From a quick look at recent migrated-away question statistics, the vast majority of the questions we get which are migrated away from the site go to English Language & Usage (which, given that that and Writing Meta are the only two migration targets available to the community, isn't terribly surprising). Only a small minority of questions that do get migrated to English Language & Usage are rejected; a migration is rejected if the question is closed on the target site as anything other than a duplicate of an existing question.
There's a small handful of questions which are migrated away from Writing to other sites in the network other than English Language & Usage.
Very, very, very few questions are migrated from Writing to English Language Learners. In the past three months, we've migrated as many questions to The Workplace as to English Language Learners, and both of those migration paths require the involvement of a diamond moderator.

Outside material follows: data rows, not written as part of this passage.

/-- SAD: fit(vd + Σ |a.byte j − b.byte j|). -/
def execVsad (o : V3Op) (s : State) : Result :=
  vec3d s o (fun c a b => fit o.m (asInt (o.m.getLsbD 0) c + sumAbsDiff (o.m.getLsbD 0) a b))

/-- AND. -/
def execVand (o : V3Op) (s : State) : Result :=
  vec3 s o (bitOp (fun a b => a &&& b))

/-- OR. -/
def execVor (o : V3Op) (s : State) : Result :=
  vec3 s o (bitOp (fun a b => a ||| b))

/-- XOR. -/
def execVxor (o : V3Op) (s : State) : Result :=
  vec3 s o (bitOp (fun a b => a ^^^ b))

/-- NOT. -/
def execVnot (d a : BitVec 8) (s : State) : Result :=
  vec1 s d a (fun a => (~~~a).toNat)

/-- ANDN: a AND NOT b. -/
def execVandn (o : V3Op) (s : State) : Result :=
  vec3 s o (bitOp (fun a b => a &&& ~~~b))

/-- SHL. -/
def execVshl (o : V3Op) (s : State) : Result :=
  vec3 s o (bitOp opShl)

/-- SHR. -/
def execVshr (o : V3Op) (s : State) : Result :=
  vec3 s o (bitOp opShr)

/-- SAR. -/
def execVsar (o : V3Op) (s : State) : Result :=
  vec3 s o (bitOp opSar)

/-- ROT. -/
def execVrot (o : V3Op) (s : State) : Result :=
  vec3 s o (bitOp opRot)

/-- CLZ: 32 for 0. -/
def execVclz (d a : BitVec 8) (s : State) : Result :=
  vec1 s d a (fun a => leadingZeros 32 a.toNat)

/-- POPC. -/
def execVpopc (d a : BitVec 8) (s : State) : Result :=
  vec1 s d a (fun a => popcount 32 a.toNat)

/-- BREV: bit i of a moves to bit 31 − i. -/
def execVbrev (d a : BitVec 8) (s : State) : Result :=
  vec1 s d a (fun a => reverseBits 32 a.toNat)

/-! ### Bit fields and extensions (R87, R88) -/

/-- BFX: the field of va, extended per U; a field past bit 31 raises cause 3 (R87). -/
def execVbfx (d a : BitVec 8) (pos lenm1 : BitVec 5) (u : Bool) (s : State) : Result :=
  vec1 s d a (fun a =>
    let f := bitsOf a.toNat pos.toNat (lenm1.toNat + 1)
    if u then f else wrap 32 (signed (lenm1.toNat + 1) f))

/-- BFI: the low bits of va in the field of vd, its other bits kept (R87). -/
def execVbfi (d a : BitVec 8) (pos lenm1 : BitVec 5) (s : State) : Result :=
  .next (s.mapLanes d.toNat (fun l =>
    (setBits (s.vreg d.toNat l).toNat pos.toNat (lenm1.toNat + 1) (s.vreg a.toNat l).toNat, 0)))

/-- SXT: va[w − 1 : 0] sign-extended (R88). -/
def execVsxt (d a w : BitVec 8) (s : State) : Result :=
  vec1 s d a (fun a => wrap 32 (signed w.toNat a.toNat))

/-- ZXT: va[w − 1 : 0] zero-extended (R88). -/
def execVzxt (d a w : BitVec 8) (s : State) : Result :=
  vec1 s d a (fun a => a.toNat % 2 ^ w.toNat)

/-! ### Form VI (R85, R86) -/

/-- ADD of an immediate. -/
def execVaddVi (o : V3Op) (s : State) : Result :=
  vecI s o (imm8 (o.m.getLsbD 0) o.b) (fitOp o.m opAdd)

/-- MUL by an immediate. -/
def execVmulVi (o : V3Op) (s : State) : Result :=
  vecI s o (imm8 (o.m.getLsbD 0) o.b) (fitOp o.m opMul)

/-- AND with a sign-extended immediate. -/
def execVandVi (o : V3Op) (s : State) : Result :=
  vecI s o (imm8 false o.b) (bitOp (fun a b => a &&& b))

/-- OR with a sign-extended immediate. -/
def execVorVi (o : V3Op) (s : State) : Result :=
  vecI s o (imm8 false o.b) (bitOp (fun a b => a ||| b))

/-- XOR with a sign-extended immediate. -/
def execVxorVi (o : V3Op) (s : State) : Result :=
  vecI s o (imm8 false o.b) (bitOp (fun a b => a ^^^ b))

/-- SHL by an unsigned immediate. -/
def execVshlVi (o : V3Op) (s : State) : Result :=
  vecI s o (imm8 true o.b) (bitOp opShl)

/-- SHR by an unsigned immediate. -/
def execVshrVi (o : V3Op) (s : State) : Result :=
  vecI s o (imm8 true o.b) (bitOp opShr)

/-- SAR by an unsigned immediate. -/
def execVsarVi (o : V3Op) (s : State) : Result :=
  vecI s o (imm8 true o.b) (bitOp opSar)

/-- MIN with an immediate. -/
def execVminVi (o : V3Op) (s : State) : Result :=
  vecI s o (imm8 (o.m.getLsbD 0) o.b) (opMinMax true o.m)

/-- MAX with an immediate. -/
def execVmaxVi (o : V3Op) (s : State) : Result :=
  vecI s o (imm8 (o.m.getLsbD 0) o.b) (opMinMax false o.m)

/-- LI: the immediate, extended as m[0] says (R85, R86). -/
def execVli (d i : BitVec 8) (m : BitVec 2) (s : State) : Result :=
  .next (s.mapLanes d.toNat (fun _ => ((imm8 (m.getLsbD 0) i).toNat, 0)))

/-! ### Form VS (R85, R86) -/

/-- ADD of a scalar. -/
def execVaddVs (o : V3Op) (s : State) : Result :=
  vecS s o (fitOp o.m opAdd)

/-- SUB of a scalar. -/
def execVsubVs (o : V3Op) (s : State) : Result :=
  vecS s o (fitOp o.m opSub)

/-- MUL by a scalar. -/
def execVmulVs (o : V3Op) (s : State) : Result :=
  vecS s o (fitOp o.m opMul)

/-- AND with a scalar. -/
def execVandVs (o : V3Op) (s : State) : Result :=
  vecS s o (bitOp (fun a b => a &&& b))

/-- OR with a scalar. -/
def execVorVs (o : V3Op) (s : State) : Result :=
  vecS s o (bitOp (fun a b => a ||| b))

/-- XOR with a scalar. -/
def execVxorVs (o : V3Op) (s : State) : Result :=
  vecS s o (bitOp (fun a b => a ^^^ b))

/-- SHL by a scalar. -/
def execVshlVs (o : V3Op) (s : State) : Result :=
  vecS s o (bitOp opShl)

/-- SHR by a scalar. -/
def execVshrVs (o : V3Op) (s : State) : Result :=
  vecS s o (bitOp opShr)

/-- SAR by a scalar. -/
def execVsarVs (o : V3Op) (s : State) : Result :=
  vecS s o (bitOp opSar)

/-- MIN with a scalar. -/
def execVminVs (o : V3Op) (s : State) : Result :=
  vecS s o (opMinMax true o.m)

/-- MAX with a scalar. -/
def execVmaxVs (o : V3Op) (s : State) : Result :=
  vecS s o (opMinMax false o.m)

/-- BCAST: sN[31:0]. -/
def execVbcast (d r : BitVec 8) (s : State) : Result :=
  .next (s.mapLanes d.toNat (fun _ => ((s.slow r).toNat, 0)))

/-- BCASTH: sN[63:32]. -/
def execVbcasth (d r : BitVec 8) (s : State) : Result :=
  .next (s.mapLanes d.toNat (fun _ => ((s.sreg r.toNat).toNat / 2 ^ 32, 0)))

/-! ### Compares and predicates (R90 to R93) -/

/-- The relation of a CMP condition (R90); false for a reserved one. -/
def cmpCond (cond : Nat) (unsigned : Bool) (a b : W32) : Bool :=
  let x := asInt unsigned a
  let y := asInt unsigned b
  match cond with
  | 0 => a == b
  | 1 => a != b
  | 2 => decide (x < y)
  | 3 => decide (x ≤ y)
  | 4 => decide (y < x)
  | 5 => decide (y ≤ x)
  | 6 => a &&& b != 0
  | 7 => a &&& b == 0
  | _ => false

/-- The relation of an FCMP condition over FP32 values (R91). -/
def fcmpCond (cond : Nat) (a b : W32) : Bool :=
  let x := fmtFP32.decode a.toNat
  let y := fmtFP32.decode b.toNat
  let ord := !x.isNan && !y.isNan
  match cond with
  | 0 => fEq x y
  | 1 => !fEq x y
  | 2 => fLt x y
  | 3 => ord && !fLt y x
  | 4 => fLt y x
  | 5 => ord && !fLt x y
  | 6 => !ord
  | 7 => ord
  | _ => false

/-- A predicate from two 32-bit operands. -/
def vecCmp (s : State) (o : VpOp) (rel : W32 → W32 → Bool) (b : Nat → W32) : Result :=
  .next (s.mapPred o.pd.toNat (fun l => rel (s.vreg o.a.toNat l) (b l)))

/-- CMP with a register. -/
def execVcmp (o : VpOp) (s : State) : Result :=
  vecCmp s o (cmpCond o.cond.toNat (o.m.getLsbD 0)) (s.vreg o.b.toNat)

/-- CMP with an immediate. -/
def execVcmpVi (o : VpOp) (s : State) : Result :=
  vecCmp s o (cmpCond o.cond.toNat (o.m.getLsbD 0)) (fun _ => imm8 (o.m.getLsbD 0) o.b)

/-- CMP with a scalar. -/
def execVcmpVs (o : VpOp) (s : State) : Result :=
  vecCmp s o (cmpCond o.cond.toNat (o.m.getLsbD 0)) (fun _ => s.slow o.b)

/-- FCMP: no NSTAT flag (R91). -/
def execVfcmp (o : VpOp) (s : State) : Result :=
  vecCmp s o (fcmpCond o.cond.toNat) (s.vreg o.b.toNat)

/-- A predicate from two predicates, each inverted or not (R92). -/
def predOp (s : State) (o : VqOp) (f : Bool → Bool → Bool) : Result :=
  .next (s.mapPred o.pd.toNat (fun l => f (hasLane (s.pred o.pa.toNat) l != o.na) (hasLane (s.pred o.pb.toNat) l != o.nb)))

/-- PAND. -/
def execVpand (o : VqOp) (s : State) : Result :=
  predOp s o (fun a b => a && b)

/-- POR. -/
def execVpor (o : VqOp) (s : State) : Result :=
  predOp s o (fun a b => a || b)

/-- PXOR. -/
def execVpxor (o : VqOp) (s : State) : Result :=
  predOp s o (fun a b => a != b)

/-- PNOT. -/
def execVpnot (pd pa : BitVec 4) (na : Bool) (s : State) : Result :=
  .next (s.mapPred pd.toNat (fun l => !(hasLane (s.pred pa.toNat) l != na)))

/-- PTST: va ≠ 0. -/
def execVptst (pd : BitVec 4) (a : BitVec 8) (s : State) : Result :=
  .next (s.mapPred pd.toNat (fun l => s.vreg a.toNat l != 0))

/-- PTOV: 1 where the predicate is true. -/
def execVptov (d : BitVec 8) (p : BitVec 4) (s : State) : Result :=
  .next (s.mapLanes d.toNat (fun l => (boolNat (hasLane (s.pred p.toNat) l), 0)))

/-- SEL: va where the selecting predicate, inverted or not, is true, else vb. -/
def execVsel (d a b : BitVec 8) (p : BitVec 4) (inv : Bool) (s : State) : Result :=
  .next (s.mapLanes d.toNat (fun l =>
    ((if hasLane (s.pred p.toNat) l != inv then s.vreg a.toNat l else s.vreg b.toNat l).toNat, 0)))

/-- MOV. -/
def execVmov (d a : BitVec 8) (s : State) : Result :=
  vec1 s d a (fun a => a.toNat)

/-- LEA: va + %lane × vb, fitted (R89). -/
def execVlea (o : V3Op) (s : State) : Result :=
  .next (s.mapLanes o.d.toNat (fun l =>
    fit o.m (asInt (o.m.getLsbD 0) (s.vreg o.a.toNat l) + (l : Int) * asInt (o.m.getLsbD 0) (s.vreg o.b.toNat l))))

/-- GETS: the special register in each lane; a reserved selector raises cause 3 (R94). -/
def execVgets (d sel : BitVec 8) (s : State) : Result :=
  if (vectorSpecial s sel.toNat 0).isNone then .next (s.trap { vec := 1, cause := 3 })
  else .next (s.mapLanes d.toNat (fun l => ((vectorSpecial s sel.toNat l).getD 0, 0)))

That said, while a community migration path is certainly nice as it cuts down on moderator workload, if a question genuinely should go to a site to which no community migration path exists, no matter which site that is:
- Put the question on hold as off topic (you can use "Other" for this, since we don't really have a specific "this really isn't about writing at all" close reason); a question that isn't off topic here is not a migration candidate even if it would also be on topic elsewhere
- The rationale for that last point is simply: If a question is on topic on more than one site in the network, it's up to the OP to choose where to post it; we shouldn't impose our choices on them, though we can suggest that a question might get better answers on some specific other site in the network and mention that the question can be migrated if OP so desires
- Once the question is on hold (or immediately if you're willing to live with the risk of the flag being declined or aging away if the question isn't considered by the community to be off topic here), raise a custom moderator flag on the question and suggest migration to whichever site you feel is a good fit for the question, or even better (especially if the user is relatively new to the network) suggest that OP raises such a flag
- Having the OP raise the flag increases the OP's awareness of what's happening to their question, which is a good thing
If we start getting a lot of migrations to English Language Learners, it might be reasonable to set up a community migration path for that, but:
- Right now, in my opinion we just don't have sufficient volume to justify taking up a slot for such a migration path
- For the specific case of EL&U and ELL, I can see a clear risk that it would be confusing to people, seeing that the two sites have at first glance rather similar subject scopes, with a fair bit of apparent overlap
So, before we set up such a migration path, the community should make the case that it is needed by showing that we actually would be using it at least semi-regularly. For the time being, that means first putting the question on hold as genuinely off topic here, then having a moderator migrate it away. The community already has all the tools for the former, and a custom flag is by far the easiest way to do the latter.
Also, for clarity's sake: I am not saying that we can't have a community migration path to English Language Learners. I just don't think that the data currently shows any indication that one is really needed. If we do start to migrate a reasonable number of questions to ELL, or if our migration reject rate to English Language & Usage starts to go up, then it may well make very good sense to set up a community migration path to cover that need.